*WHAT YOU WILL DO*
An exact reprint of all the records is the expected answer.

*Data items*
■ ■ ■ ■ ■
-- ==== Sys2Proof/Machine/Lode.lean ====
section
/-!
DEFINITION. Lode: the copy commands (R271, R272, R364..R367).
-/
namespace Sys2Proof.Machine

/-- The runs of a copy: offsets from source and destination, in ascending (m, j) (R365). -/
def lodeRuns (op : CmdOp) (params : List Word) : List (Int × Int) :=
  let (n1, n2) := lodeCounts op params
  let str := fun (i : Nat) => (params.getD i 0).toInt
  (List.range n2).flatMap fun (m : Nat) => (List.range n1).map fun (j : Nat) =>
    (Int.ofNat m * str 4 + Int.ofNat j * str 1, Int.ofNat m * str 5 + Int.ofNat j * str 2)

/-- The least and the greatest of the corner offsets m·s2 + j·s1 of a rectangle of runs. -/
def corners (s1 s2 : Int) (n1 n2 : Nat) : Int × Int :=
  let e1 := ((n1 : Int) - 1) * s1
  let e2 := ((n2 : Int) - 1) * s2
  (min 0 e1 + min 0 e2, max 0 e1 + max 0 e2)

/-- A copy: the source bytes as they stood when the command began, then the runs in order (R365, R272). -/
def lodePlan (t : Nat) (c : Cmd) : Eng (List (Eng Unit)) := do
  let len := lodeLen c.params
  let s ← get
  let runs := lodeRuns c.op c.params
  -- each run's bytes before any is written; a read that faults faults at its own run, and no later one is read
  let step := fun (acc : State × List (Except EngStop (List Byte))) (r : Int × Int) =>
    match acc.2.getLast? with
    | some (.error _) => acc
    | some (.ok _) | none =>
      let va := c.b + BitVec.ofInt 64 r.1
      let (x, s') := (engRun c.b va len >>= fun _ => engRead t c va len).run.run acc.1
      (s', acc.2 ++ [x])
  let (s', data) := runs.foldl step (s, [])
  set s'
  match data.getLast? with
  | some (.error why) => if why.waits then throw why
  | some (.ok _) | none => pure ()
  return (runs.zip data).map fun (r, d) =>
    match d with
    | .error e => throw e
    | .ok bs => do
      let va := c.a + BitVec.ofInt 64 r.2
      engRun c.a va len
      engWrite t c va bs

namespace State

/-- One side of a copy: refused, or its range (R247, R273, R365). -/
def lodeSide (s : State) (va : Word) (len : Nat) (lo hi : Int) (write : Bool) : Option LockRange :=
  match vclass va with
  | .scratch off =>
    if s.spanOk off lo (hi + len) then some (s.lockRange (va + BitVec.ofInt 64 lo) ((hi - lo).toNat + len) write) else none
  | .memory | .nonCanonical => some (s.lockRange (va + BitVec.ofInt 64 lo) ((hi - lo).toNat + len) write)

/-- CPY, CPY2 and CPY3 at issue (R364..R366). -/
def lodeIssue (s : State) (op : CmdOp) (e : BitVec 3) (a b : Reg) (set_ : BitVec 3) (sc : Stall) : State :=
  if s.ordered then s.trapIllegal
  else s.gate [.w a, .w b] [.e e] fun s =>
    let dst := s.rd a
    let src := s.rd b
    let params := (s.tile s.here).lode[set_.toNat].toList
    let len := lodeLen params
    let (n1, n2) := lodeCounts op params
    let str := fun (i : Nat) => (params.getD i 0).toInt
    let one := match op with | .cpy => true | _ => false
    let three := match op with | .cpy3 => true | _ => false
    let src2 := corners (if one then 0 else str 1) (if three then str 4 else 0) n1 n2
    let dst2 := corners (if one then 0 else str 2) (if three then str 5 else 0) n1 n2
    if len == 0 || n1 == 0 || n2 == 0 then s.issueDone op e [a, b] dst src params none sc
    else match s.lodeSide src len src2.1 src2.2 false, s.lodeSide dst len dst2.1 dst2.2 true with
      | none, _ => s.trapProt src
      | some _, none => s.trapProt dst
      | some r, some w => s.issueCmd op e [a, b] dst src params none [r, w] sc id

end State

/-- CPY (R365). -/
def execCpy (e : BitVec 3) (a b : Reg) (set : BitVec 3) (sc : Stall) (s : State) : Result :=
  .next (s.lodeIssue .cpy e a b set sc)
/-- CPY2 (R365). -/
def execCpy2 (e : BitVec 3) (a b : Reg) (set : BitVec 3) (sc : Stall) (s : State) : Result :=
  .next (s.lodeIssue .cpy2 e a b set sc)
/-- CPY3 (R365). -/
def execCpy3 (e : BitVec 3) (a b : Reg) (set : BitVec 3) (sc : Stall) (s : State) : Result :=
  .next (s.lodeIssue .cpy3 e a b set sc)

end Sys2Proof.Machine
end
■ ■ ■ ■ ■
*ANSWER BOX*
-- ==== Sys2Proof/Machine/Lode.lean ====
section
/-!
DEFINITION. Lode: the copy commands (R271, R272, R364..R367).
-/
namespace Sys2Proof.Machine

/-- The runs of a copy: offsets from source and destination, in ascending (m, j) (R365). -/
def lodeRuns (op : CmdOp) (params : List Word) : List (Int × Int) :=
  let (n1, n2) := lodeCounts op params
  let str := fun (i : Nat) => (params.getD i 0).toInt
  (List.range n2).flatMap fun (m : Nat) => (List.range n1).map fun (j : Nat) =>
    (Int.ofNat m * str 4 + Int.ofNat j * str 1, Int.ofNat m * str 5 + Int.ofNat j * str 2)

/-- The least and the greatest of the corner offsets m·s2 + j·s1 of a rectangle of runs. -/
def corners (s1 s2 : Int) (n1 n2 : Nat) : Int × Int :=
  let e1 := ((n1 : Int) - 1) * s1
  let e2 := ((n2 : Int) - 1) * s2
  (min 0 e1 + min 0 e2, max 0 e1 + max 0 e2)

/-- A copy: the source bytes as they stood when the command began, then the runs in order (R365, R272). -/
def lodePlan (t : Nat) (c : Cmd) : Eng (List (Eng Unit)) := do
  let len := lodeLen c.params
  let s ← get
  let runs := lodeRuns c.op c.params
  -- each run's bytes before any is written; a read that faults faults at its own run, and no later one is read
  let step := fun (acc : State × List (Except EngStop (List Byte))) (r : Int × Int) =>
    match acc.2.getLast? with
    | some (.error _) => acc
    | some (.ok _) | none =>
      let va := c.b + BitVec.ofInt 64 r.1
      let (x, s') := (engRun c.b va len >>= fun _ => engRead t c va len).run.run acc.1
      (s', acc.2 ++ [x])
  let (s', data) := runs.foldl step (s, [])
  set s'
  match data.getLast? with
  | some (.error why) => if why.waits then throw why
  | some (.ok _) | none => pure ()
  return (runs.zip data).map fun (r, d) =>
    match d with
    | .error e => throw e
    | .ok bs => do
      let va := c.a + BitVec.ofInt 64 r.2
      engRun c.a va len
      engWrite t c va bs

namespace State

/-- One side of a copy: refused, or its range (R247, R273, R365). -/
def lodeSide (s : State) (va : Word) (len : Nat) (lo hi : Int) (write : Bool) : Option LockRange :=
  match vclass va with
  | .scratch off =>
    if s.spanOk off lo (hi + len) then some (s.lockRange (va + BitVec.ofInt 64 lo) ((hi - lo).toNat + len) write) else none
  | .memory | .nonCanonical => some (s.lockRange (va + BitVec.ofInt 64 lo) ((hi - lo).toNat + len) write)

/-- CPY, CPY2 and CPY3 at issue (R364..R366). -/
def lodeIssue (s : State) (op : CmdOp) (e : BitVec 3) (a b : Reg) (set_ : BitVec 3) (sc : Stall) : State :=
  if s.ordered then s.trapIllegal
  else s.gate [.w a, .w b] [.e e] fun s =>
    let dst := s.rd a
    let src := s.rd b
    let params := (s.tile s.here).lode[set_.toNat].toList
    let len := lodeLen params
    let (n1, n2) := lodeCounts op params
    let str := fun (i : Nat) => (params.getD i 0).toInt
    let one := match op with | .cpy => true | _ => false
    let three := match op with | .cpy3 => true | _ => false
    let src2 := corners (if one then 0 else str 1) (if three then str 4 else 0) n1 n2
    let dst2 := corners (if one then 0 else str 2) (if three then str 5 else 0) n1 n2
    if len == 0 || n1 == 0 || n2 == 0 then s.issueDone op e [a, b] dst src params none sc
    else match s.lodeSide src len src2.1 src2.2 false, s.lodeSide dst len dst2.1 dst2.2 true with
      | none, _ => s.trapProt src
      | some _, none => s.trapProt dst
      | some r, some w => s.issueCmd op e [a, b] dst src params none [r, w] sc id

end State

/-- CPY (R365). -/
def execCpy (e : BitVec 3) (a b : Reg) (set : BitVec 3) (sc : Stall) (s : State) : Result :=
  .next (s.lodeIssue .cpy e a b set sc)
/-- CPY2 (R365). -/
def execCpy2 (e : BitVec 3) (a b : Reg) (set : BitVec 3) (sc : Stall) (s : State) : Result :=
  .next (s.lodeIssue .cpy2 e a b set sc)
/-- CPY3 (R365). -/
def execCpy3 (e : BitVec 3) (a b : Reg) (set : BitVec 3) (sc : Stall) (s : State) : Result :=
  .next (s.lodeIssue .cpy3 e a b set sc)

end Sys2Proof.Machine
end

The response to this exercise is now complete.